Ok here's a story for you, last year in March I was feeling depressed at work as a financial planner with the GFC in full swing. I went to the doctor and the prescribed me Endep which launch me into Mania for 4 months. Now I've read that during periods of mania with your brain flying at full speed it can give you genius level problem solving. Well during this time I came up with a new theory in microeconomics which is as follows, quite honestly I don't care who knows anymore as its doing my head in, it goes like this.
"The cheapest way to supply goods and services to create jobs sustainably is at marginal cost."
Sounds bonkers I know particularly when it comes from someone that is bipolar and manic at the time. Well anyway during this period of mania I had massive panic attacks and basically came up with a business plan to put this theory into effect that would in essence be the cheapest way to create jobs continually while at the same time adding other parts to the plan so that it also manages to leave small footprints and not create price wars. I put a fair bit of work into it as basically I thought I had an idea to help end the GFC and create jobs.
Well after coming down from my manic period I took my idea to a few economists and guess what the freakin theory is right. Can you believe it, I couldn't, but it is in fact absolutely true and correct. But now here's the problem.
I simply can't communicate it well enough for anyone to get behind it.

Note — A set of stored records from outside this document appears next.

/-- What a cell record says of the scalar core (Table 20-3): 5 where it waits for a fabric access, 7 where it is stopped. -/
def scalarState (x : Scalar) : Nat :=
  match x.run with
  | .running => 0
  | .stopped => 7
  | .waiting =>
    if x.asleep = 0x30 ∨ x.asleep = 0x33 then 1
    else if x.asleep = 0x38 ∨ x.asleep = 0x39 then 2
    else if x.asleep = 0x3B then 3
    else if x.asleep = 0x3C ∨ x.asleep = 0x3D then 4
    else if x.asleep = 0x110 ∨ x.asleep = 0x120 then 6
    else if x.outst.isEmpty then 0
    else 5

/-- A cell record (Table 20-3). -/
def cellRecord (c : Cell) : Nat :=
  let q := ((List.range 6).map (fun u => (c.mat u).queue.length % 16 * 2 ^ (4 * u))).foldl (· + ·) 0
  q + c.fly.transfers.length % 32 * 2 ^ 24 + c.fly.reqs.length % 128 * 2 ^ 29 + ofBool c.vec.running * 2 ^ 36 + scalarState c.sc * 2 ^ 37

/-- A stratum record; the transfers of the period are a free value (log entry 2). -/
def Mod.chanRecord (m : Mod) (f ch n : Nat) : Nat :=
  (m.chan f ch).queue.length % 256 + n % 2 ^ 13 * 2 ^ 8 + m.get (sfHot f ch) * 2 ^ 21

/-- The edge blocks of a field, optical ports first (Tables 01-4 and 01-5): port id, LOAD. -/
def Mod.edgesOf (m : Mod) (f : Nat) : List (Nat × Nat) :=
  let on := fun (rs : List (Nat × Nat)) => match rs.head? with | some r => decide (routerField r.1 r.2 = f) | none => false
  (((List.range 48).filter (fun p => on (optRouters p))).map (fun p => (p, m.get (portLoad p)))) ++
    (((List.range 4).filter (fun h => on (hostRouters h))).map (fun h => (0x30 + h, 0)))

/-- One value drawn for each of a list. -/
def Mod.draws (m : Mod) (n : Nat) : Mod × List Nat :=
  (List.range n).foldl (fun (a : Mod × List Nat) _ => let d := a.1.draw; (d.2, a.2 ++ [d.1.toNat])) (m, [])

/-- The records of a frame's sections, in order, zero records for rows out of service. -/
def Mod.traceSections (m : Mod) (f : Nat) : Mod × List Nat :=
  let sec := m.get (tcSections f)
  let ls := List.range 384
  let cells := fun (g : Cell → Nat) => ls.map (fun l => if m.rowOut f (l / 24) then 0 else g (m.cell f l))
  let rig := if sec % 2 = 1 && m.isSet (rsEn f) then cells (fun c => c.rig.record.toNat) else []
  let cel := if sec / 2 % 2 = 1 then cells cellRecord else []
  let d := m.draws (if sec / 4 % 2 = 1 then 16 else 0)
  let str := (List.range d.2.length).map (fun ch => m.chanRecord f ch ((d.2[ch]?).getD 0))
  let es := m.edgesOf f
  let e := d.1.draws (if sec / 8 % 2 = 1 then es.length else 0)
  let edge := (List.range e.2.length).map (fun i =>
    let p := (es[i]?).getD (0, 0)
    p.1 + 2 ^ 6 + (e.2[i]?).getD 0 % 256 * 2 ^ 7 + p.2 % 8 * 2 ^ 15)
  (e.1, rig ++ cel ++ str ++ edge ++ (if sec / 8 % 2 = 1 then List.replicate (8 - e.2.length) 0 else []))

/-- A frame's lines (R429, Table 20-3). -/
def Mod.traceLines (m : Mod) (f : Nat) : Mod × List Byte :=
  let x := m.field f
  let r := m.traceSections f
  let w2 := f + m.get (fcFreq f) % 128 * 2 ^ 8 + m.get (fsHolds f) * 2 ^ 16 + m.get (tcSections f) * 2 ^ 22 + x.dropped % 65536 * 2 ^ 32
  (r.1, toLe x.frames 8 ++ toLe m.time 8 ++ toLe w2 8 ++ toLe 0 40 ++ r.2.flatMap (fun v => toLe v 8))

/-- One line written to the trace area through the management window (R184, R430). -/
def Mod.traceLine (m : Mod) (f : Nat) (bs : List Byte) : Mod :=
  if m.isSet (tsFull f) then m
  else
    let x := m.field f
    let area := m.get (tcSize f) * 32768
    let b := f * 2 ^ 29 + m.get (tcOff f) * 32768 + x.lines % area
    let m := { m with
      strat := writeBytes m.strat (b * 64) bs, stratBad := sdel m.stratBad b, stratLatent := sdel m.stratLatent b }.knowBurst b
    let m := (m.setField f { x with lines := x.lines + 1 }).put (tsLines f) (x.lines + 1)
    if m.isSet (tcStop f) && decide ((x.lines + 1) % area = 0) then (m.put (tsFull f) 1).put (tsActive f) 0 else m
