-- ==== Sys2Proof/Machine/MeshCmds.lean ====
section
/-! DEFINITION. The commands of the fly engines, the mesh, asides and the host window (08, 09, R239, R303). -/

namespace Sys2Proof.Machine

/-- A step of a cell's fly engine or delivery port, where its field's compute domain is on. -/
def atCell (s : State) (c : CellRef) (g : Mod → Mod) : Host.Outcome State Fault Refusal :=
  onField s c.field (fun m => if m.cellRuns c.field c.lcell then g m else m)

/-- FLY_REQUEST_ISSUE (R195, R199, R201, R235): none while the job is held (R273). -/
def execFlyRequestIssue (c : CellRef) (s : State) : Host.Outcome State Fault Refusal :=
  atCell s c (fun m => if m.coHeld (m.coOf c.field) then m else m.flyIssue c.field c.lcell)

/-- FLY_REPLY (R198, R203, R401). -/
def execFlyReply (c : CellRef) (i : Nat) (s : State) : Host.Outcome State Fault Refusal :=
  atCell s c (fun m => m.flyReply c.field c.lcell i)

/-- FLY_TRANSFER_COMPLETE (R202, R203). -/
def execFlyTransferComplete (c : CellRef) (tag : Fin 16) (s : State) : Host.Outcome State Fault Refusal :=
  onCell s c 0x400 (fun _ => flyEnd tag)

/-- CELL_MEMORY_REQUEST (R212, R401): the request that waits longest at the cell's fly engine. -/
def execCellMemoryRequest (c : CellRef) (s : State) : Host.Outcome State Fault Refusal :=
  atCell s c (fun m => m.cellRequest c.field c.lcell)

/-- ASIDE_DELIVERY (R54, R222, R401). -/
def execAsideDelivery (c : CellRef) (s : State) : Host.Outcome State Fault Refusal :=
  atCell s c (fun m => m.asideIn c.field c.lcell)

/-- ASIDE_REFUSAL (R148, R222). -/
def execAsideRefusal (c : CellRef) (s : State) : Host.Outcome State Fault Refusal :=
  atCell s c (fun m => m.refusalIn c.field c.lcell)

/-- MESH_PACKET_HOP (R208 to R215, R316, R403). -/
def execMeshPacketHop (o : MeshOut) (s : State) : Host.Outcome State Fault Refusal :=
  onMod s (fun m => m.meshHop o.reply o.mx o.my o.dir)

/-- MESH_FLIT_PARITY_ERROR (R369). -/
def execMeshFlitParityError (o : MeshOut) (e : FlitError) (s : State) : Host.Outcome State Fault Refusal :=
  onMod s (fun m => m.flitError o.reply o.mx o.my o.dir e)

/-- HOST_WINDOW_ACCESS (R239, R281, R303). -/
def execHostWindowAccess (hp : Fin 4) (res : HostReply) (s : State) : Host.Outcome State Fault Refusal :=
  onMod s (fun m => m.hostAccess hp res)

end Sys2Proof.Machine
end

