-- ==== Sys2Proof/Machine/RigCmds.lean ====
section
/-! DEFINITION. The commands of the rigging (07): departures in owned slots, seams, credits, steering units, samples. -/

namespace Sys2Proof.Machine

/-- The key of an output's credits for a receiving queue. -/
def creditKey (out q : Nat) : Nat := out * 80 + q

/-- A slot of an output that passes without a token, its owner blocked or idle (Table 20-1, R176). -/
def slotIdle (blocked : Bool) (c : Cell) : Cell :=
  let c := c.note (.count 5 (if blocked then 5 else 6) 0 1)
  if blocked then { c with rig := { c.rig with blocked := c.rig.blocked + 1 } } else c

/-- A token sent by an output from a queue, for a queue of the receiving node (R158, R159). -/
def departFrom (out q dst : Nat) (c : Cell) : Cell :=
  let k := creditKey out dst
  let c := (c.takeToken q).note (.count 5 (out + 1) 0 1)
  { c with rig := { c.rig with spent := mset 0 c.rig.spent k (mget 0 c.rig.spent k + 1), sent := c.rig.sent + 1 } }

/-- A token into a node: at once inside a field, into the seam between fields (R158, R161). -/
def tokenIn (seam : Bool) (inp slot dst : Nat) (t : Token) (c : Cell) : Cell :=
  if seam then { c with rig := { c.rig with seam := mset [] c.rig.seam inp (mget [] c.rig.seam inp ++ [(slot / 2, t)]) } }
  else { c with rig := c.rig.put dst t }

/-- A token that a link or seam brings a node; with a word's parity in error it is poisoned and goes on, recorded, and the receiving
cell is marked (R154, Table 17-1); the word is free (log entry 2). -/
def Mod.tokenTo (m : Mod) (f l : Nat) (seam : Bool) (inp slot dst : Nat) (t : Token) : Mod :=
  let n := (m.cell f l).rig.linkBad
  if n = 0 then m.modCell f l (tokenIn seam inp slot dst t)
  else
    let d := m.draw
    let m := d.2.modCell f l (fun c => tokenIn seam inp slot dst { t with bad := true } { c with rig := { c.rig with linkBad := n - 1 } })
    (m.record ⟨3, 3, 1, whereCell m f l 11, opRig 0, 3, m.coOf f, bits d.1 1 0⟩).mark f l 3

/-- The mark of an output that had its slot at a slot count, and whether it sent (R157). -/
def slotMark (slots : Nat) (sent : Bool) : Nat := 2 * (slots + 1) + ofBool sent

/-- What an output does in a slot that a queue owns (R158, R159, R161, R176, R177): 0 nothing, 1 sends for a queue of the receiver, 2 idle
with an empty owner, 3 blocked for credit. In the odd slot of a seam's pair no token begins, and none is counted where the second beat
of one sent in the even slot crosses. -/
def slotDoes (c : Cell) (out q slots : Nat) (odd : Bool) (dst : Option Nat) : Nat :=
  if odd && decide (mget 0 c.rig.last out = 2 * slots + 1) then 0
  else if (c.rig.head q).isNone then 2
  else
    match dst with
    | none => 0
    | some d => if queueDepth ≤ mget 0 c.rig.spent (creditKey out d) then 3 else if odd then 0 else 1

/-- Whether a field has installed a scene that another field of its company has not: it sends no token of it yet (R172). -/
def Mod.installing (m : Mod) (f : Nat) : Bool :=
  match m.coOf f with
  | none => false
  | some c => ((m.co c).change).any (fun g => decide (g.phase = 3) && shas g.done f)

/-- The current slot of an output (R157, R158, R161): its owner's head token goes, or the slot stays idle. -/
def Mod.departure (m : Mod) (f l out : Nat) : Mod :=
  let c := m.cell f l
  let x := m.field f
  if mget 0 c.rig.last out / 2 = x.slots + 1 ∨ m.installing f = true then m
  else
    match c.rig.slotOwner out x.slot, m.neighbour f l out with
    | some q, some (nf, nl) =>
      let seam := decide (nf ≠ f)
      let odd := seam && decide (x.slot % 2 = 1)
      let inp := (out + 2) % 4
      let dst := (m.cell nf nl).rig.slotQueue inp (if odd then x.slot - 1 else x.slot)
      let k := slotDoes c out q x.slots odd dst
      let m := m.modCell f l (fun c => { c with rig := { c.rig with last := mset 0 c.rig.last out (slotMark x.slots (decide (k = 1))) } })
      match k, c.rig.head q, dst with
      | 1, some t, some d => (m.runCell f l (opRig 0) (departFrom out q d)).tokenTo nf nl seam inp x.slot d t
      | 2, _, _ => m.runCell f l (opRig 0) (slotIdle false)
      | 3, _, _ => m.runCell f l (opRig 0) (slotIdle true)
      | _, _, _ => m
    | _, _ => m

/-- A token that comes out of a seam (R161). -/
def seamIn (inp : Nat) (c : Cell) : Cell :=
  match mget [] c.rig.seam inp with
  | [] => c
  | (p, t) :: rest =>
    let g := { c.rig with seam := mset [] c.rig.seam inp rest }
    match g.slotQueue inp (2 * p) with
    | some q => { c with rig := g.put q t }
    | none => { c with rig := g }

/-- A credit that an output regains (R159). -/
def creditBack (out q : Nat) (c : Cell) : Cell :=
  let k := creditKey out q
  if mget 0 c.rig.owed k = 0 then c
  else
    { c with rig := { c.rig with
      owed := mset 0 c.rig.owed k (mget 0 c.rig.owed k - 1), spent := mset 0 c.rig.spent k (mget 0 c.rig.spent k - 1) } }

/-- A node's sample (R176, Table 07-12); its counts start again. -/
def rigSample (mode qsel : Nat) (c : Cell) : Cell :=
  { c with rig := { c.rig with record := c.rig.sample mode qsel, blocked := 0, sent := 0 } }

/-- TOKEN_DEPARTURE (R154, R157 to R161). -/
def execTokenDeparture (c : CellRef) (out : Fin 4) (s : State) : Host.Outcome State Fault Refusal :=
  onField s c.field (fun m => if m.cellRuns c.field c.lcell then m.departure c.field c.lcell out else m)

/-- SEAM_TOKEN_ARRIVAL (R161). -/
def execSeamTokenArrival (c : CellRef) (inp : Fin 4) (s : State) : Host.Outcome State Fault Refusal :=
  onCell s c (opRig 0) (fun _ => seamIn inp)

/-- CREDIT_RETURN (R159). -/
def execCreditReturn (c : CellRef) (out : Fin 4) (q : Fin 80) (s : State) : Host.Outcome State Fault Refusal :=
  onCell s c (opRig 0) (fun _ => creditBack out q)

/-- STEERING_FIRE (R160, R162 to R164). -/
def execSteeringFire (c : CellRef) (su : Fin 8) (s : State) : Host.Outcome State Fault Refusal :=
  onCell s c (opRig 0) (fun _ => steerStep su)

/-- RIG_SAMPLE_RECORD (R176): the node's record of the period, where EN is 1. -/
def execRigSampleRecord (c : CellRef) (s : State) : Host.Outcome State Fault Refusal :=
  onField s c.field (fun m =>
    if m.cellRuns c.field c.lcell && m.isSet (rsEn c.field) then
      m.runCell c.field c.lcell (opRig 0) (rigSample (m.get (rsMode c.field)) (m.get (rsQsel c.field)))
    else m)

end Sys2Proof.Machine
end

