/-- A hop (R207 to R209, R316): the packet an output begins next goes to the next router, there to the output towards its target, along x
before y, or ends at its own router; with bulk waiting and control in more than eight of the last sixteen slots the first bulk
packet begins; with no control waiting too.
A flit whose parity fails (R369): resent well, the packet goes on; a payload word that fails twice is poisoned, and the packet goes
on; a header that fails once too often ends a request with status 5 and drops anything else; a header in error in both words is
dropped without an answer. -/
def Obligations.MeshHopsAndParityErrors : Prop :=
  (
    ∀ (s : State) (o : MeshOut) (i : Nat) (p : Packet),
      let m := s.m
      let key := outKey o.reply o.mx o.my o.dir
      let q := mget [] m.routers key
      let used := ((mget [] m.slots key).filter id).length
      (∀ b, q.findIdx? (fun p => !p.control) = some b → (8 < used ∨ ∀ p ∈ q, p.control = false) → m.nextPacket key = some b) ∧
      (m.nextPacket key = some i → q[i]? = some p →
        let gone := m.begun key i p
        mget [] gone.routers key = q.eraseIdx i ∧
        (∀ key', key' ≠ key → mget [] gone.routers key' = mget [] m.routers key') ∧
        (o.dir.val ≠ 4 →
          let t := m.nextRouter o.mx o.my o.dir
          let dir := if t.1 < p.mx then 1 else if p.mx < t.1 then 3 else if t.2 < p.my then 2 else if p.my < t.2 then 0 else 4
          let k' := outKey p.reply t.1 t.2 dir
          m.fabricTakes (routerField t.1 t.2) = true →
          exec (.meshPacketHop o) s = .next { s with m := { gone with routers := mset [] gone.routers k' (mget [] gone.routers k' ++ [p]) } }) ∧
        (∀ f l r, o.dir.val = 4 → p.dest = .cell f l → p.body = .req r → m.cellRuns f l = true →
          exec (.meshPacketHop o) s = .next { s with m := gone.setCell f l { m.cell f l with inbound := (m.cell f l).inbound ++ [r] } }) ∧
        (∀ f l r, o.dir.val = 4 → p.dest = .cell f l → p.body = .rep r → m.fieldOn f = true →
          exec (.meshPacketHop o) s = .next { s with m := gone.setCell f l { m.cell f l with replies := (m.cell f l).replies ++ [r] } }))) ∧ (
    ∀ (s : State) (o : MeshOut) (i : Nat) (p : Packet),
      let key := outKey o.reply o.mx o.my o.dir
      let q := mget [] s.m.routers key
      s.m.nextPacket key = some i → q[i]? = some p →
      let noted := fun (m : Mod) (word code : Nat) (failed : Bool) => m.flitRecord o.reply o.mx o.my word code failed
      let free := fun (m : Mod) (code : Nat) (failed : Bool) => noted m.draw.2 (bits m.draw.1 7 0) code failed
      (exec (.meshFlitParityError o .corrected) s = exec (.meshPacketHop o) { s with m := free s.m 0 false }) ∧
      (∀ w r bs bad, p.body = .req r → r.op = .write bs bad →
        let m := noted s.m w 0 true
        let p' := { p with body := .req { r with op := .write bs (sadd bad (w % (bs.length / 8))) } }
        exec (.meshFlitParityError o (.payload w)) s =
          exec (.meshPacketHop o) { s with m := { m with routers := mset [] m.routers key (q.set i p') } }) ∧
      (∀ r, p.body = .req r → exec (.meshFlitParityError o .header) s =
        .next { s with m := (free (s.m.begun key i p) 5 true).answer o.mx o.my ⟨r.owner, 5, [], [], r.gens⟩ p.co }) ∧
      (exec (.meshFlitParityError o .headerBoth) s = .next { s with m := free (s.m.begun key i p) 0 true }))
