-- ==== Sys2Proof/Laws/State.lean ====
section
/-! SUPPORT. What each named update of the module leaves as it was, a lemma for each field and each accessor, and what it
writes. -/

namespace Sys2Proof.Machine

/-! What an update writes. -/

theorem Mod.reg_setReg_same (m : Mod) (o : Nat) (v : Word) : (m.setReg o v).reg o = v := by
  exact mget_mset_same (α := Word) (resetVal o) m.regs o v

theorem Mod.reg_setReg_ne (m : Mod) {o p : Nat} (v : Word) (h : p ≠ o) : (m.setReg o v).reg p = m.reg p := by
  exact mget_mset_ne (α := Word) (resetVal p) (resetVal o) m.regs v h

/-- A field reads as the low bits of what was put into it. -/
theorem Mod.get_put_same (m : Mod) (f : Fld) (v : Nat) (h : f.lo ≤ f.hi) (h' : f.hi < 64) :
    (m.put f v).get f = v % 2 ^ (f.hi + 1 - f.lo) := by
  unfold Mod.get Mod.put
  rw [Mod.reg_setReg_same]
  exact bits_setBits_same _ _ _ _ h h'

/-- Another field of the same register reads as before. -/
theorem Mod.get_put_bits (m : Mod) (f g : Fld) (v : Nat) (h : f.lo ≤ f.hi) (hd : g.hi < f.lo ∨ f.hi < g.lo) :
    (m.put f v).get g = m.get g := by
  unfold Mod.get Mod.put
  by_cases ho : g.off = f.off
  · rw [ho, Mod.reg_setReg_same]; exact bits_setBits_ne _ _ h hd
  · rw [Mod.reg_setReg_ne _ _ ho]

/-- A field of another register reads as before. -/
theorem Mod.get_put_off (m : Mod) (f g : Fld) (v : Nat) (ho : g.off ≠ f.off) : (m.put f v).get g = m.get g := by
  unfold Mod.get Mod.put
  rw [Mod.reg_setReg_ne _ _ ho]

theorem Mod.reg_put_off (m : Mod) (f : Fld) (o v : Nat) (ho : o ≠ f.off) : (m.put f v).reg o = m.reg o :=
  Mod.reg_setReg_ne _ _ ho

theorem Mod.field_setField_same (m : Mod) (f : Nat) (x : Field) : (m.setField f x).field f = x := mget_mset_same _ _ _ _

theorem Mod.field_setField_ne (m : Mod) {f g : Nat} (x : Field) (h : g ≠ f) : (m.setField f x).field g = m.field g :=
  mget_mset_ne _ _ _ _ h

theorem Mod.co_setCo_same (m : Mod) (c : Nat) (x : Company) : (m.setCo c x).co c = x := mget_mset_same _ _ _ _

theorem Mod.co_setCo_ne (m : Mod) {c d : Nat} (x : Company) (h : d ≠ c) : (m.setCo c x).co d = m.co d :=
  mget_mset_ne _ _ _ _ h

theorem Mod.cell_setCell_same (m : Mod) (f l : Nat) (x : Cell) : (m.setCell f l x).cell f l = x := mget_mset_same _ _ _ _

/-- A cell at another place is as before. -/
theorem Mod.cell_setCell_ne (m : Mod) {f l g k : Nat} (x : Cell) (h : m.place g k ≠ m.place f l) :
    (m.setCell f l x).cell g k = m.cell g k := mget_mset_ne _ _ _ _ h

No-one gives a stuff here in Australia about it and I know it's partly because when I came up with it, I simply had a hard time communicating at all. But added to that they haven't given me much time to listen to me explain it or clicked to how it would work i.e. the second part of the business plan which applies the theory. You would have thought if anyone came up with an idea for the cheapest way to create jobs you could get support from someone. Maybe part of the problem is that I'm in Australia which doesn't have an employment problem anymore.
In the end I setup a not-for-profit company to prove how the theory would work, but have got stuck because basically I didn't have any money to start with, let alone run a company and yet I have a brilliant idea. Now I'm basically stuck with the idea, a great business plan, a business setup and simply no cash or voice to get this idea into government and it is causing great stress.
Any time I here about job losses I get really frustrated, also when I hear about Quantitative easing I also get stressed as well because if the theory was used by a government to create jobs fiscally it would theoretically be another way to control quantitative easing at the cheapest possible cost. Something that many governments around the world are trying to do.
I know this must sound like I have a mental disorder, but the reality is I do have a mental disorder and yet it was this mental disorder that gave me the intellectual capacity to come up with the idea which is correct. But if I ever try to explain it to people they think I am nuts.
I've basically now put it on the back burner for the past 6 months, but every now and then I can't help but think I should do something with it.
While I was manic and the GFC was in full swing I felt like I was Noah back in the day walking around with it pouring with rain and everyone panicking about a flood coming and I'm there going "Well I've got these drawings for a really good boat, and if you could just give me a hand building this thing I think I might be able to save a few lives." But no-one helped and so all you can do is slowly chip away building your boat on your own.
It just does my head in thinking about it, I sometimes think I'm like an old inventor in history where no-one will get his idea until about 200 years after he came up with it and he's long gone. It's so frustrating as to me its so crystal clear as to how it would work, but no-one get's it or can be bothered giving me enough time to actually explain it properly in full, not just the theory as that's just the tip of the iceburg on this thing.
Please understand that I'm just frustrated and stressed and am not thinking of harming myself or have had any thoughts of suicide because I haven't thought like that at all. But can you understand how with all the stuff going on in the world right now this could be causing me stress.
Would really appreciate any ideas as to what I could do as a next step with this, as I just want to get rid of the stress.
Forgetting about it and putting it on the back burner doesn't seem to be working.